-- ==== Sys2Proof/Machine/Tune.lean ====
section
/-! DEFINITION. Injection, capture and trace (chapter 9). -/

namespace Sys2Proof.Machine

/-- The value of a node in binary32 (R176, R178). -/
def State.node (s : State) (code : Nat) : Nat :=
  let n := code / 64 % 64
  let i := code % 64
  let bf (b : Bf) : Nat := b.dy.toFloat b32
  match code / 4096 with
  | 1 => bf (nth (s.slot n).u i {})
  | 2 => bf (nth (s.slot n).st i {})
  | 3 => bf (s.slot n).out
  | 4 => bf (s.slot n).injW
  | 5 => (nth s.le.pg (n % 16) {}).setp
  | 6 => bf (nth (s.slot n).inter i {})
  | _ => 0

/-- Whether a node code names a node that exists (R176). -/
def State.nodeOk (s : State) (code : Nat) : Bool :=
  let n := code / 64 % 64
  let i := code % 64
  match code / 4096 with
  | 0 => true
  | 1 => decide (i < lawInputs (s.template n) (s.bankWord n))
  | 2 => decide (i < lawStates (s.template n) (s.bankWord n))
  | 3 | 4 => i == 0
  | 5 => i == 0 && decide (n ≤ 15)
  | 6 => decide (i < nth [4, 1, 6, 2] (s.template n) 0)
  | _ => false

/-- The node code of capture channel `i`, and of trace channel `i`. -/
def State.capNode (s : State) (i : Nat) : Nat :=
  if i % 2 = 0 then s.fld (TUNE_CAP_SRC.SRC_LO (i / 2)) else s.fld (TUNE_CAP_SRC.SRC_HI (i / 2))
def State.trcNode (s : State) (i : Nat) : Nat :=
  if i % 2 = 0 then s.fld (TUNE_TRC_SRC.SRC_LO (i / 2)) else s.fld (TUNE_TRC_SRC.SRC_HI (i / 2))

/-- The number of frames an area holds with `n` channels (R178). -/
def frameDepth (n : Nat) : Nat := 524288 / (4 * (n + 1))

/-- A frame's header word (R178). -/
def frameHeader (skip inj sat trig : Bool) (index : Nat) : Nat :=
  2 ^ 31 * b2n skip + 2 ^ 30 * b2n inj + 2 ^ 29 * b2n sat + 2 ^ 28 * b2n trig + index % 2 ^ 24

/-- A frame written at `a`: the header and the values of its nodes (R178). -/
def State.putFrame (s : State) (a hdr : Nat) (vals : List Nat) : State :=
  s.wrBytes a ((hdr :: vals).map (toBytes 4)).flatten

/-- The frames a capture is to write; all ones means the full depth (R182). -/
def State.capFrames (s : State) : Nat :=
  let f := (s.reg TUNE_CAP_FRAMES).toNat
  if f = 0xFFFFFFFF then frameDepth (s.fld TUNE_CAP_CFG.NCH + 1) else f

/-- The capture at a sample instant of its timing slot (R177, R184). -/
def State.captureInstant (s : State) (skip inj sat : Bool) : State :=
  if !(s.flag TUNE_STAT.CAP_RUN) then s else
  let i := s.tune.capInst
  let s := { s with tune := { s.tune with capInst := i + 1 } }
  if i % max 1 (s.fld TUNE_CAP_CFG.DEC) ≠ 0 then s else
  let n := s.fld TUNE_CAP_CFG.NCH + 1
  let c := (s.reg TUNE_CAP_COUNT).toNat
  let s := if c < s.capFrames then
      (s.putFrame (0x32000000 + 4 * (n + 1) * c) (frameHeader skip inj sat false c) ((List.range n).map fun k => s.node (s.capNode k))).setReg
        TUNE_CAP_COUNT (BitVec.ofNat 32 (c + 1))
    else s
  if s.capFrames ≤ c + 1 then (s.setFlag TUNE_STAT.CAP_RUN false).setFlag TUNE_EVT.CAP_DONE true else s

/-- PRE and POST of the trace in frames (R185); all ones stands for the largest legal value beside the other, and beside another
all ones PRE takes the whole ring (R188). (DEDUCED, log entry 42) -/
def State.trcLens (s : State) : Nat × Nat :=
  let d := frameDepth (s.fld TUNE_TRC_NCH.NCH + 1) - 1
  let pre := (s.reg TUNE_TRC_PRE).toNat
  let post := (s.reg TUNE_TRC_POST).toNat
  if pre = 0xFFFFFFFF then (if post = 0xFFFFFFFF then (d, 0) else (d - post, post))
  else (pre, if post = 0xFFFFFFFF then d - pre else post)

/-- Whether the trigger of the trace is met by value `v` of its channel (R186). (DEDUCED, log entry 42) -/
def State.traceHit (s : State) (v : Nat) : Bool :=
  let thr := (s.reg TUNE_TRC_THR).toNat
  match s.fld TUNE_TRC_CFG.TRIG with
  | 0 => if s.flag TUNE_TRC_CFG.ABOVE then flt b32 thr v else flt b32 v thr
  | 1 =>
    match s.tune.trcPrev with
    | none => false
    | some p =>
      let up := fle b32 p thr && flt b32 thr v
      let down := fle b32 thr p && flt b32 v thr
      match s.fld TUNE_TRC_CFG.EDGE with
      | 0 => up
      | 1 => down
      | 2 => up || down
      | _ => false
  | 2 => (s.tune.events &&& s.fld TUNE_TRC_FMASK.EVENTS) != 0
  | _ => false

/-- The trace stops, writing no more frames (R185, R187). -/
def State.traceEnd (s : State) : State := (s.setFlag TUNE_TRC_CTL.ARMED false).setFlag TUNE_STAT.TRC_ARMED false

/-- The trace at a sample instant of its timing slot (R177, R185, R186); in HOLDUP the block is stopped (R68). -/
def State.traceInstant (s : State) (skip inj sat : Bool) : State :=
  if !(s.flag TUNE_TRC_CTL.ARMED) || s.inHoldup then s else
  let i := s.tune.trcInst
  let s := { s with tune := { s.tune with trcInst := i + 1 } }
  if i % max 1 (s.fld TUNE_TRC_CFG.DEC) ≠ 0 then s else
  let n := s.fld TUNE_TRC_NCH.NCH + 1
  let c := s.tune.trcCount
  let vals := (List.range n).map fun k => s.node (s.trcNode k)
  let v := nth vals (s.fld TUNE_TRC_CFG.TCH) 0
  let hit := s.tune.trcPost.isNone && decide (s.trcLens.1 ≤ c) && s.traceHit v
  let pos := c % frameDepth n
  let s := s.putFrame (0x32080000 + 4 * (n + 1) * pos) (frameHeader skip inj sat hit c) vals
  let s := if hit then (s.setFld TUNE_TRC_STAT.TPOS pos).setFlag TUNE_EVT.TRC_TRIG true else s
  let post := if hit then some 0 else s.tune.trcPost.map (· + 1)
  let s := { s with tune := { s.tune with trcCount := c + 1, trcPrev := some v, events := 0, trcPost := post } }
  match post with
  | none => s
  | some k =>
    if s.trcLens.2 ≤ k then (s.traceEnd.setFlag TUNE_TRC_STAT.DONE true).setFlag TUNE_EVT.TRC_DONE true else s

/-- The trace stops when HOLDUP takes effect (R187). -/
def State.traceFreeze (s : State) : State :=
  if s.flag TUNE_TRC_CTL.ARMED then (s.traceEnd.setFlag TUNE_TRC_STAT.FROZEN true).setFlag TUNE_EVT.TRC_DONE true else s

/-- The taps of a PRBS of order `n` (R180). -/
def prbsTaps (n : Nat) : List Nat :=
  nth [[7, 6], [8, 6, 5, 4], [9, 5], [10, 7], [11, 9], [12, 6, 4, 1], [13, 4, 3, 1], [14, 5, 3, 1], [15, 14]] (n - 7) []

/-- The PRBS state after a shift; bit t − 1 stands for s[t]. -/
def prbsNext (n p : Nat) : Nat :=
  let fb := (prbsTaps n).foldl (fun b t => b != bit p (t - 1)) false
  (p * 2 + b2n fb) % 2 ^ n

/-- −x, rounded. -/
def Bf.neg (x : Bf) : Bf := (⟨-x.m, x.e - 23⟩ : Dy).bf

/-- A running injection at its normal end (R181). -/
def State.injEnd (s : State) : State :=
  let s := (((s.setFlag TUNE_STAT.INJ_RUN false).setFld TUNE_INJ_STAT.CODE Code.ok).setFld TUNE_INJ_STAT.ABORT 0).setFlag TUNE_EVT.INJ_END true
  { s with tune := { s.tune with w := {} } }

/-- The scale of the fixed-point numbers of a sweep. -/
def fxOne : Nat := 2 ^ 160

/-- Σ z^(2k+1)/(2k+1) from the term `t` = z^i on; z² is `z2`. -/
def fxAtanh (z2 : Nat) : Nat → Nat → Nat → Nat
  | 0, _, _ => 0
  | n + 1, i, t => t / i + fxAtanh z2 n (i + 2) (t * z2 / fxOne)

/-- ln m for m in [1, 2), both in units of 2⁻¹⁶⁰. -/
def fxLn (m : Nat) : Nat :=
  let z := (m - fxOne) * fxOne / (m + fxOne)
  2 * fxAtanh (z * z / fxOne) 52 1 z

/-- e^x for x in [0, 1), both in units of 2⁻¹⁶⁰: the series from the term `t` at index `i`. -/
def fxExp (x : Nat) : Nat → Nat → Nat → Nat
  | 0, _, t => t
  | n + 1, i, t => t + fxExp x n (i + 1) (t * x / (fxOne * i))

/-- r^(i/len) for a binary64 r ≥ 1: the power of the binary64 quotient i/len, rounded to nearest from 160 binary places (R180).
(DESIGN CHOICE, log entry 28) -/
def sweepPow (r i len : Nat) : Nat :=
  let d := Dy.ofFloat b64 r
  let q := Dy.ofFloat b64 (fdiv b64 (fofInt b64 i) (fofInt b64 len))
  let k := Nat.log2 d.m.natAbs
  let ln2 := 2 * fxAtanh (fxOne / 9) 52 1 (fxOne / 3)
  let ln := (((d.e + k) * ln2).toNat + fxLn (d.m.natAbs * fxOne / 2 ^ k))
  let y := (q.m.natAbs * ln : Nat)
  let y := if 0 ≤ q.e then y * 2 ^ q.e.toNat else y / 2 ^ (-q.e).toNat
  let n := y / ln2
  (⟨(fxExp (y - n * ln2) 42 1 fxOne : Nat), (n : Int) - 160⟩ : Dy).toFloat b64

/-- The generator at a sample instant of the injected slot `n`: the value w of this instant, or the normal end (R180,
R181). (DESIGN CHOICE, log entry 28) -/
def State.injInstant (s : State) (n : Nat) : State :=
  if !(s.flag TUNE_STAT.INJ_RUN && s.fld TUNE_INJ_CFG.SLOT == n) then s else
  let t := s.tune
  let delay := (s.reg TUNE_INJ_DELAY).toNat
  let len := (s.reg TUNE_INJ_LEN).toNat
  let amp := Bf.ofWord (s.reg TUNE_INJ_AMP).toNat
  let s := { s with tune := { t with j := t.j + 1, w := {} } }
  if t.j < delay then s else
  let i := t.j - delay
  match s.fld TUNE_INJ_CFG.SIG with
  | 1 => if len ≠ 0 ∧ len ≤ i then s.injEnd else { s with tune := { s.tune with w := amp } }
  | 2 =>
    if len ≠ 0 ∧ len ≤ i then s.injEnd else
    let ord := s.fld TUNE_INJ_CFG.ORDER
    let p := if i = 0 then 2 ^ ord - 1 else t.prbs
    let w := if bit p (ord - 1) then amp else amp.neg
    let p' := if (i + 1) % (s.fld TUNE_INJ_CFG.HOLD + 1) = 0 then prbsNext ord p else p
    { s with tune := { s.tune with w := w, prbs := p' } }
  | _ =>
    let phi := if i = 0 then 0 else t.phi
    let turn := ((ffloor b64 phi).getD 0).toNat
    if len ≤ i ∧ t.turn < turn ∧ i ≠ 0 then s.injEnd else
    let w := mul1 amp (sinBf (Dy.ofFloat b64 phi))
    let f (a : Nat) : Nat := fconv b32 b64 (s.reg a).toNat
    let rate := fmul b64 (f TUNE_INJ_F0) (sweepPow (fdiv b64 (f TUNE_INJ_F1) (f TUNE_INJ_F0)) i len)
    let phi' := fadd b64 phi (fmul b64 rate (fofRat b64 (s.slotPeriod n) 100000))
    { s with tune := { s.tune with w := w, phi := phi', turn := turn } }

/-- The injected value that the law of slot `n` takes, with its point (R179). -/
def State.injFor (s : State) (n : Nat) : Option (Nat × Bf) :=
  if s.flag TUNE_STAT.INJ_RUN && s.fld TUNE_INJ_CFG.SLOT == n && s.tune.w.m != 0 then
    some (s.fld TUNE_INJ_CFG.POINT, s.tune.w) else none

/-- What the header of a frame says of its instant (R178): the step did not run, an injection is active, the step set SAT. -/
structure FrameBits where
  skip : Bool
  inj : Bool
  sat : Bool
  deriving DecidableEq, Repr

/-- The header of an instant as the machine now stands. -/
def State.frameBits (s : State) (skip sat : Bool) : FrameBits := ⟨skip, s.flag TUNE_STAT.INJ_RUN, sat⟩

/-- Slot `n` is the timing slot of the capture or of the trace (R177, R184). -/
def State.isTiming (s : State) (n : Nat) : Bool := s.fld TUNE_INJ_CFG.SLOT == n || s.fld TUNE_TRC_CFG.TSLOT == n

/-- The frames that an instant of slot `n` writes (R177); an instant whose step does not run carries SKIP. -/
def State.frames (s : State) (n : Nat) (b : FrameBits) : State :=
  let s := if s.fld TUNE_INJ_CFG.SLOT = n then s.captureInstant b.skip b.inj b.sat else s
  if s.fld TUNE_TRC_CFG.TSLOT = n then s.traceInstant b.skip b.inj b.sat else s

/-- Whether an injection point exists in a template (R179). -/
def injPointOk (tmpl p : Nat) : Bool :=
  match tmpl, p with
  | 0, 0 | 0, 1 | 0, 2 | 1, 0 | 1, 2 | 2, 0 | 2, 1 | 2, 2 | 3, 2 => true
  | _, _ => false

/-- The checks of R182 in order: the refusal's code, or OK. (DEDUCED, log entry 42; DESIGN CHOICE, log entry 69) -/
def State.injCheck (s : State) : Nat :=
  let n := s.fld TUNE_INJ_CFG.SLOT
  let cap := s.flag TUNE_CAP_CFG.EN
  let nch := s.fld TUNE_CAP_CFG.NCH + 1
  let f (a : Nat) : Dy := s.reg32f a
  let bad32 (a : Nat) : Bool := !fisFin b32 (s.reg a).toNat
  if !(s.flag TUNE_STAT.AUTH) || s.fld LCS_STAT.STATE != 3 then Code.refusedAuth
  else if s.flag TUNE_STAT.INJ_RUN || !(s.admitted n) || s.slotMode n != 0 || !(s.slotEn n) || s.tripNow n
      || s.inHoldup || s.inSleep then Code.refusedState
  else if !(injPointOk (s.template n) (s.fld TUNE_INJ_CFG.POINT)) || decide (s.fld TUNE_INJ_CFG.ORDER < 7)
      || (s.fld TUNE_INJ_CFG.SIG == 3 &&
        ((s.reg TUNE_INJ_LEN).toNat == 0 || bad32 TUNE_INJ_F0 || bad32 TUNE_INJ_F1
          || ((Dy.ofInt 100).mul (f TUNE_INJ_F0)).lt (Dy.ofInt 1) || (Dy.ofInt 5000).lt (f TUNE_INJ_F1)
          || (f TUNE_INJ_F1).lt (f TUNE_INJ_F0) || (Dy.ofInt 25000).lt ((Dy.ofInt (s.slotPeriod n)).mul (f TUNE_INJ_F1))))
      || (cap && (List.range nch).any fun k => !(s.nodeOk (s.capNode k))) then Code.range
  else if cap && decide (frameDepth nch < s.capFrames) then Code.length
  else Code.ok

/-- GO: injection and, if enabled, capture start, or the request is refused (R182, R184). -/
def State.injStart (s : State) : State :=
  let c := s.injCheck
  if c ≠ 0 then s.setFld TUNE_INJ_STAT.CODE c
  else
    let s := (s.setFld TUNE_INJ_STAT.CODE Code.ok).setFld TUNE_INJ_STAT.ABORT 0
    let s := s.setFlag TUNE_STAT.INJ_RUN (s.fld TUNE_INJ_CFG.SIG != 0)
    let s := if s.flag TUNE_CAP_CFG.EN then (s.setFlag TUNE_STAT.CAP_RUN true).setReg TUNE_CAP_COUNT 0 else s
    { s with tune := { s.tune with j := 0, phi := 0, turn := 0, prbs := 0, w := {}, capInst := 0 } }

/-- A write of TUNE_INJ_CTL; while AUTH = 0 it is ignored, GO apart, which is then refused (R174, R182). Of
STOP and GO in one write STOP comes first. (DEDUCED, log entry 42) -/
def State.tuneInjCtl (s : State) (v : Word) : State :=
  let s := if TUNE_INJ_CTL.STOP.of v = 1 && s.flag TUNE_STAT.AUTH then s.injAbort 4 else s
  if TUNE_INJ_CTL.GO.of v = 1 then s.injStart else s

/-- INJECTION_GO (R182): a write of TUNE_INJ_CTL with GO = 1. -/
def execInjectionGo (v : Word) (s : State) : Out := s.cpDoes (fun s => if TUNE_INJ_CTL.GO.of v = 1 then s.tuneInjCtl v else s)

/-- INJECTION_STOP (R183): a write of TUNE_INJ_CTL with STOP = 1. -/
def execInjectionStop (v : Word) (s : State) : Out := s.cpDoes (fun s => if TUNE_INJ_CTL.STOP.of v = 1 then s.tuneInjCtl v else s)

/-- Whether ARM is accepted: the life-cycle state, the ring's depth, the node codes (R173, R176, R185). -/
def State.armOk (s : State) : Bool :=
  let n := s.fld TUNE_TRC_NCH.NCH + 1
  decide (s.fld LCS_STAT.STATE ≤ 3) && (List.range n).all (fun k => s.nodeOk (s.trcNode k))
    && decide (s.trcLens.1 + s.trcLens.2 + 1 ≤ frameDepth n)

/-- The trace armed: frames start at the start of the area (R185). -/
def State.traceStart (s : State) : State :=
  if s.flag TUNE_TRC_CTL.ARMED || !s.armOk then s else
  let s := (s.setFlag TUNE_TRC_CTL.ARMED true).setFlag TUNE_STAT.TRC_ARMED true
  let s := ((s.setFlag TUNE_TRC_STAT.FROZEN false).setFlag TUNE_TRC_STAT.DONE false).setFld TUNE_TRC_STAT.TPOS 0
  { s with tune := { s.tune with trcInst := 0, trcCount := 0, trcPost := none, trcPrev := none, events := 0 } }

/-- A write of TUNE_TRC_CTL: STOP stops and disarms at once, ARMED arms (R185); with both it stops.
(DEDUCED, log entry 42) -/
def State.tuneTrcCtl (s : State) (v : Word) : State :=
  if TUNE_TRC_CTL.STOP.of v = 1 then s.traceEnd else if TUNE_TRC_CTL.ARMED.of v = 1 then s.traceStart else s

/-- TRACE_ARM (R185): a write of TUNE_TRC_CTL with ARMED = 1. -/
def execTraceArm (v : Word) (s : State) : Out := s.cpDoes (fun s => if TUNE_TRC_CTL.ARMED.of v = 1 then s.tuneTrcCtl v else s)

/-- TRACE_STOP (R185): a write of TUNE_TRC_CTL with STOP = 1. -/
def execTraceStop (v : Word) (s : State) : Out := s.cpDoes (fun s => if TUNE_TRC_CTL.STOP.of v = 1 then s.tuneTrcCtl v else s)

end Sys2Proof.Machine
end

_____

Your reply should be one number: how many lines in this listing contain the string "injEnd".

4